Today, artificial intelligence (AI) is helping us uncover new insight from data and enhance human decision-making. For instance, we use facial recognition to sign into our cell phones, and voice comprehension and intent analytics to get assistance. E-commerce retailers work with AI to predict and recommend new products to consumers. Banks use conversational AI to reduce fraud and better manage client experiences.
Most of the AI that is in use today is narrow AI. General AI, which is more akin to human intelligence and can span a very broad range of decisions, emotions, and judgement, will not be here anytime soon. Narrow AI, which is here today, is actually very good at specific tasks, but “narrowness,” by definition, can introduce some limitations, making it prone to bias.
Bias may come from incomplete data samples or incorrect datasets. There is also interaction bias – skewed learning that happens through interactions over time. And, sometimes bias may result from a sudden change in the business, such a new law or business rule. Finally, ineffective training algorithms can cause bias. Recognizing where biases come from helps with mitigation and can ensure that the AI application yields its intended business results.
What leads to AI bias?
While unintended bias can come from many causes, two of the largest drivers are bias in data and bias in training.
The most obvious cause of bias in data is lack of diversity in the data samples used to train the AI system. For example, we routinely run sensor data from aircraft engines through AI algorithms to predict part replacements and optimize asset performance. But if the AI is primarily trained for flights from the United States to Europe – flying over the cold Northern Hemisphere – and then used for flights in sub-Saharan Africa, it is easy to see that the dataset will fall outside of the trained model’s parameters, and generate the wrong results. Put another way, the algorithm is only as smart as the data put into it.
The reality is that it can be hard to get comprehensive data to train AI systems, so many systems use only easy, readily available data. Sometimes, the data might not even exist to train the AI algorithm for all its potential use cases. For instance, AI software for recruiting struggles with recommending diverse candidates if it is trained only on a historical pool of non-diverse workers.
Another large driver of bias – bias in training – can come in through rushed and incomplete training algorithms. For example, an AI chatbot designed to learn from conversations and become more intelligent can pick up politically incorrect language that it gets exposed to and start using it, if it was not trained not to do so – as Microsoft learned with Tay. Similarly, the potential use of AI in the criminal justice system is concerning because we do not know yet if the training for the AI algorithms is done correctly.

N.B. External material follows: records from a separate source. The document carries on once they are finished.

theorem execPwrwarnDeassert_keeps {s0 s : State} (hk : Keeps s0 s) : ResKeeps s0 (execPwrwarnDeassert s) := by
  unfold execPwrwarnDeassert
  repeat' with_reducible first
    | assumption | apply ResKeeps.next | apply State.flKick_keeps | apply ResKeeps.ite | apply Keeps.ite | split
    | refine Keeps.lit ?_ rfl rfl rfl rfl rfl rfl rfl rfl

theorem execJournalFlushDone_keeps {s0 s : State} (ch : Fin 16) (hk : Keeps s0 s) : ResKeeps s0 (execJournalFlushDone ch s) := by
  unfold execJournalFlushDone
  repeat' with_reducible first
    | assumption | intro _ | apply ResKeeps.next | apply State.gateNclk_keeps | apply ResKeeps.ite | apply Keeps.ite | split | dsimp only
    | refine Keeps.lit ?_ rfl rfl rfl rfl rfl rfl rfl rfl

theorem State.doNorDone_keeps {s0 s : State} (ok : Bool) (hk : Keeps s0 s) : Keeps s0 (State.doNorDone s ok) := by
  unfold State.doNorDone
  repeat' with_reducible first
    | assumption | apply OptKeeps.some | apply OptKeeps.none | apply OptKeeps.ite | apply State.drawCode_keeps | apply State.emit_keeps
    | apply State.endFlReq_keeps | apply State.flKick_keeps | apply State.flProgress_keeps | apply State.setFld_keeps | apply Keeps.ite
    | split | refine OptKeeps.get ?_ (by assumption) | refine Keeps.fst ?_ (by assumption) | refine Keeps.snd ?_ (by assumption)
    | dsimp only | refine Keeps.lit ?_ rfl rfl rfl rfl rfl rfl rfl rfl

theorem execNorUpdateDone_keeps {s0 s : State} (ok : Bool) (hk : Keeps s0 s) : ResKeeps s0 (execNorUpdateDone ok s) := by
  unfold execNorUpdateDone
  repeat' with_reducible first
    | assumption | apply ResKeeps.next | apply State.doNorDone_keeps

/-! ## Parcel -/

theorem State.setPcl_keeps {s0 s : State} (st : Nat) (hk : Keeps s0 s) : Keeps s0 (State.setPcl s st) := by
  unfold State.setPcl
  repeat' with_reducible first
    | assumption | apply State.setFld_keeps

theorem State.parcelTrain_keeps {s0 s : State} (b : Nat) (hk : Keeps s0 s) : Keeps s0 (State.parcelTrain s b) := by
  unfold State.parcelTrain
  repeat' with_reducible first
    | assumption | intro _ | apply State.adoptShare_keeps | apply State.each_keeps | apply State.setFld_keeps | apply Keeps.ite

theorem execParcelPresent_keeps {s0 s : State} (hk : Keeps s0 s) : ResKeeps s0 (execParcelPresent s) := by
  unfold execParcelPresent
  repeat' with_reducible first
    | assumption | apply ResKeeps.next | apply State.setFld_keeps | apply State.setPcl_keeps | apply ResKeeps.ite | apply Keeps.ite | split
    | dsimp only | refine Keeps.lit ?_ rfl rfl rfl rfl rfl rfl rfl rfl

theorem execParcelPgood_keeps {s0 s : State} (hk : Keeps s0 s) : ResKeeps s0 (execParcelPgood s) := by
  unfold execParcelPgood
  repeat' with_reducible first
    | assumption | apply ResKeeps.next | apply ResKeeps.ite | apply Keeps.ite | split | refine Keeps.lit ?_ rfl rfl rfl rfl rfl rfl rfl rfl

theorem execParcelTrained_keeps {s0 s : State} (hk : Keeps s0 s) : ResKeeps s0 (execParcelTrained s) := by
  unfold execParcelTrained
  repeat' with_reducible first
    | assumption | apply ResKeeps.next | apply State.parcelTrain_keeps | apply ResKeeps.ite | apply Keeps.ite | split
    | refine Keeps.lit ?_ rfl rfl rfl rfl rfl rfl rfl rfl

theorem State.endParcelReads_keeps {s0 s : State} (hk : Keeps s0 s) : Keeps s0 (State.endParcelReads s).1 := by
  unfold State.endParcelReads
  repeat' with_reducible first
    | assumption | intro _ | apply OptKeeps.some | apply OptKeeps.none | apply OptKeeps.ite | apply State.each_keeps
    | apply State.failBag_keeps | apply State.failDesc_keeps | apply State.srtNote_keeps | apply Keeps.ite1 | apply Keeps.ite | split
    | refine OptKeeps.get ?_ (by assumption) | refine Keeps.fst ?_ (by assumption) | refine Keeps.snd ?_ (by assumption) | dsimp only
    | refine Keeps.lit ?_ rfl rfl rfl rfl rfl rfl rfl rfl

theorem State.dropParcelCache_keeps {s0 s : State} (hk : Keeps s0 s) : Keeps s0 (State.dropParcelCache s) := by
  unfold State.dropParcelCache
  repeat' with_reducible first
    | assumption | intro _ | apply State.cacheInv_keeps

theorem State.beginDrain_keeps {s0 s : State} (hk : Keeps s0 s) : Keeps s0 (State.beginDrain s) := by
  unfold State.beginDrain
  repeat' with_reducible first
    | assumption | refine Keeps.lit ?_ rfl rfl rfl rfl rfl rfl rfl rfl

theorem State.pclRequest_keeps {s0 s : State} (hk : Keeps s0 s) : Keeps s0 (State.pclRequest s) := by
  unfold State.pclRequest
  repeat' with_reducible first
    | assumption | apply State.beginDrain_keeps | apply State.setFld_keeps | apply State.setPcl_keeps | apply Keeps.ite | split | dsimp only
    | refine Keeps.lit ?_ rfl rfl rfl rfl rfl rfl rfl rfl

theorem execParcelButton_keeps {s0 s : State} (hk : Keeps s0 s) : ResKeeps s0 (execParcelButton s) := by
  unfold execParcelButton
  repeat' with_reducible first
    | assumption | apply ResKeeps.next | apply State.pclRequest_keeps | apply ResKeeps.ite | apply Keeps.ite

Agile programming has trained us in short-bite iterative development of products. This approach, coupled with the excitement around AI’s promise, can drive early applications that quickly broaden beyond the intended use case. And because narrow AI does not cover for common sense, or a sense of fairness and equity, eliminating training bias requires a lot of planning and design work. This is where the human in the loop in the man-to-machine continuum becomes so important. Domain experts help think through and train the models accordingly.
Diversity in both data and talent can mitigate bias
The best way to prevent data bias is to use a comprehensive and broad dataset, reflective of all possible edge use cases. If there is underrepresented or disproportionate internal data, external sources may fill in the gaps, and give the machine a richer, more complete picture. In a nutshell, the more comprehensive the dataset, the more accurate the AI predictions will be.
Diversity in the teams working with AI also solves for training bias. When there is only a small group working on a system’s design and algorithms, it becomes susceptible to the thinking of what could be like-minded individuals. Bringing in new team members with different skills, thinking, approaches, and background drives more holistic design. One of our biggest learnings is that AI is best trained by diverse teams that help identify the right questions for AI algorithms to solve.
For example, several teams used multi-terabytes of operational data in wealth management to train algorithms to drive higher trading income. The obvious approach was to focus on day traders, who are mostly single, 30-35 year old white males. One of the teams – with a set of diverse members beyond the usual data engineers and neural net experts – addressed that objective and also identified an even larger opportunity targeting single 50-55 year old women, which uncovered a high investible assets segment that previously had gone untapped. Diverse teams think of questions others may not even know to ask.
AI also helps minimize bias
For all that has been said so far about the perils of bias in AI, the reality is that with proper design and thoughtful usage, we can help reduce bias in AI. In fact, in many situations, AI can minimize bias otherwise present in human decision-making. For example, in human resource recruiting functions, job descriptions can be run through AI programs to eliminate unconscious discrimination by flagging and removing words that contain gender biases, such as replacing “war room” with “nerve center.”
In summary, proper design and a few key principles can mitigate unintended bias in AI applications. Proper governance practices are a must. Data coverage needs to be comprehensive. And diverse teams deliver better results.